Again the soft colour came into her face, and she threw him a glance from her dark blue eyes. If ever glance spoke of indignation, hers did. "What change can there be?" she breathed. "Rupert is ill again," she added in louder tones.

"Rupert!"

"At least, he is not well, and is at home to-day. But he is better than he was yesterday——"

"Here comes Octave," interrupted Emily.

George Ryle gathered up his reins. Shaking hands with Maude, he said a hasty good-bye to the other two, and cantered down the lane, lifting his hat to Miss Chattaway, who was coming up from a distance.

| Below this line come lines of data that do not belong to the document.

-- ==== Sys2Proof/Laws/KeepsData.lean ====
section
/-!
SUPPORT. Frames of the calibration, cameras, codec, movers, lights, DRAM, firmware, power and register accesses: one lemma per function that answers a
device, saying which parts it may change.
-/
namespace Sys2Proof.Machine
set_option linter.all false

/-! ## Cal -/

theorem Dev.calDone_keeps (d : Dev) (a1 : Entry) (a2 : Nat) (a3 : Nat) (a4 : (List W64)) : Keeps [.merge, .hst] d (Dev.calDone d a1 a2 a3 a4) := by
  unfold Dev.calDone
  repeat' (first
    | with_reducible exact Keeps.refl _ _
    | (with_reducible apply Keeps.step (Dev.complete_keeps ..); · decide)
    | (with_reducible apply Keeps.step (Dev.pop_keeps ..); · decide)
    | (refine ⟨fun p hp => ?_, fun hr => hr, fun _ => Grows.refl _⟩; cases p <;> first | exact absurd (by decide) hp | apply Eq.refl))

theorem Dev.putResult_keeps (d : Dev) (a1 : W64) (a2 : List W64) : Keeps [.out] d (Dev.putResult d a1 a2) := by
  unfold Dev.putResult
  repeat' (first
    | with_reducible exact Keeps.refl _ _
    | split
    | (with_reducible apply Keeps.step (Dev.emit_keeps ..); · decide))

theorem Dev.calWrites_keeps (d : Dev) (a1 : Nat) (a2 : Nat) (a3 : List W64) : Keeps [.rw, .shadow, .w1c, .lnk, .pth] d (Dev.calWrites d a1 a2 a3) := by
  unfold Dev.calWrites
  repeat' (first
    | (extract_lets +onlyGivenNames x; first | (refine Keeps.cut x ?_ ?_; (unfold x; clear x); rotate_left; (clear_value x; revert x; intro _ h)) | (revert x; intro _))
    | with_reducible refine Keeps.foldl _ (fun _ _ h => ?_) ?_
    | with_reducible refine Keeps.forRange _ (fun _ _ h => ?_) ?_
    | with_reducible exact Keeps.refl _ _
    | with_reducible assumption
    | split
    | (with_reducible apply Keeps.step (Dev.setShadow_keeps ..); · decide)
    | (with_reducible apply Keeps.step (Dev.store_keeps ..); · decide)
    | (with_reducible apply Keeps.step (Dev.writeMpm_keeps ..); · decide)
    | (with_reducible apply Keeps.step (Dev.writePth_keeps ..); · decide)
    | (with_reducible apply Keeps.step (Dev.writeLnk_keeps ..); · decide)
    | (refine ⟨fun p hp => ?_, ?_, ?_⟩; rotate_left; (first | exact fun hr => hr | exact h.regs); (first | exact fun _ => Grows.refl _ | exact h.adds); cases p <;> first | exact absurd (by decide) hp | apply Eq.refl | apply h.same _ hp))

theorem Dev.calApply_keeps (d : Dev) (a1 : Nat) (a2 : Nat) (a3 : List W64) : KeepsO [.rw, .shadow, .w1c, .lnk, .pth] d (Dev.calApply d a1 a2 a3) := by
  unfold Dev.calApply
  repeat' (first
    | (extract_lets +onlyGivenNames x; first | (refine Keeps.cut x ?_ ?_; (unfold x; clear x); rotate_left; (clear_value x; revert x; intro _ h)) | (refine Keeps.cutO x ?_ ?_; (unfold x; clear x); rotate_left; (clear_value x; revert x; intro _ h)) | (revert x; intro _))
    | with_reducible refine Keeps.foldl _ (fun _ _ h => ?_) ?_
    | with_reducible refine Keeps.forRange _ (fun _ _ h => ?_) ?_
    | with_reducible exact Keeps.refl _ _
    | with_reducible assumption
    | split
    | (with_reducible apply Keeps.step (Dev.setFlag_keeps ..); · decide)
    | (with_reducible apply Keeps.step (Dev.calWrites_keeps ..); · decide)
    | with_reducible refine KeepsO.some ?_
    | with_reducible exact KeepsO.none _ _
    | with_reducible refine Keeps.pairR (by assumption) ?_
    | with_reducible refine Keeps.pairL (by assumption) ?_
    | with_reducible refine Keeps.pair3 (by assumption) ?_
    | (refine ⟨fun p hp => ?_, ?_, ?_⟩; rotate_left; (first | exact fun hr => hr | exact h.regs); (first | exact fun _ => Grows.refl _ | exact h.adds); cases p <;> first | exact absurd (by decide) hp | apply Eq.refl | apply h.same _ hp)
    | intro _
    | (dsimp only))

theorem Dev.calRecall_keeps (d : Dev) (a1 : Nat) : Keeps [.rw, .shadow, .w1c, .merge, .out, .hst, .lnk, .pth] d (Dev.calRecall d a1) := by
  unfold Dev.calRecall
  repeat' (first
    | (extract_lets +onlyGivenNames x; first | (refine Keeps.cut x ?_ ?_; (unfold x; clear x); rotate_left; (clear_value x; revert x; intro _ h)) | (revert x; intro _))
    | with_reducible refine Keeps.foldl _ (fun _ _ h => ?_) ?_
    | with_reducible refine Keeps.forRange _ (fun _ _ h => ?_) ?_
    | with_reducible exact Keeps.refl _ _
    | with_reducible assumption
    | split
    | (with_reducible apply Keeps.step (Dev.calDone_keeps ..); · decide)
    | (with_reducible apply Keeps.step (Dev.putResult_keeps ..); · decide)
    | (with_reducible apply KeepsO.step (Dev.calApply_keeps ..); · decide)
    | with_reducible refine Dev.withCal_keeps (by decide) (fun _ _ h => ?_) ?_
    | with_reducible refine Keeps.ofOpt (by assumption) ?_
    | with_reducible refine KeepsO.getD ?_ ?_
    | with_reducible refine Keeps.pairR (by assumption) ?_
    | with_reducible refine Keeps.pairL (by assumption) ?_
    | with_reducible refine Keeps.pair3 (by assumption) ?_
    | (refine ⟨fun p hp => ?_, ?_, ?_⟩; rotate_left; (first | exact fun hr => hr | exact h.regs); (first | exact fun _ => Grows.refl _ | exact h.adds); cases p <;> first | exact absurd (by decide) hp | apply Eq.refl | apply h.same _ hp)
    | intro _
    | (dsimp only))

She was advancing quickly across the common, behind the fence on the other side of the lane. A tall, thin young woman, looking her full age of four or five-and-twenty, with the same leaden complexion as of yore, and the disagreeably sly grey eyes. She wore a puce silk paletot, and a brown hat trimmed with black lace; an unbecoming costume for one so tall.

"That was George Ryle!" she exclaimed, as she came up. "What brings him back already?"

"He found his brother away when he reached Oxford," was Maude's reply.

"I think he was very rude not to stop and speak to you, Octave," observed Emily Chattaway. "He saw you coming."

Octave made no reply. She mounted the stile and gazed after the horseman, apparently to see what direction he would take on reaching the end of the lane. Patiently watching, she saw him turn into another lane, which branched off to the left. Octave Chattaway jumped over the stile, and went swiftly across the field.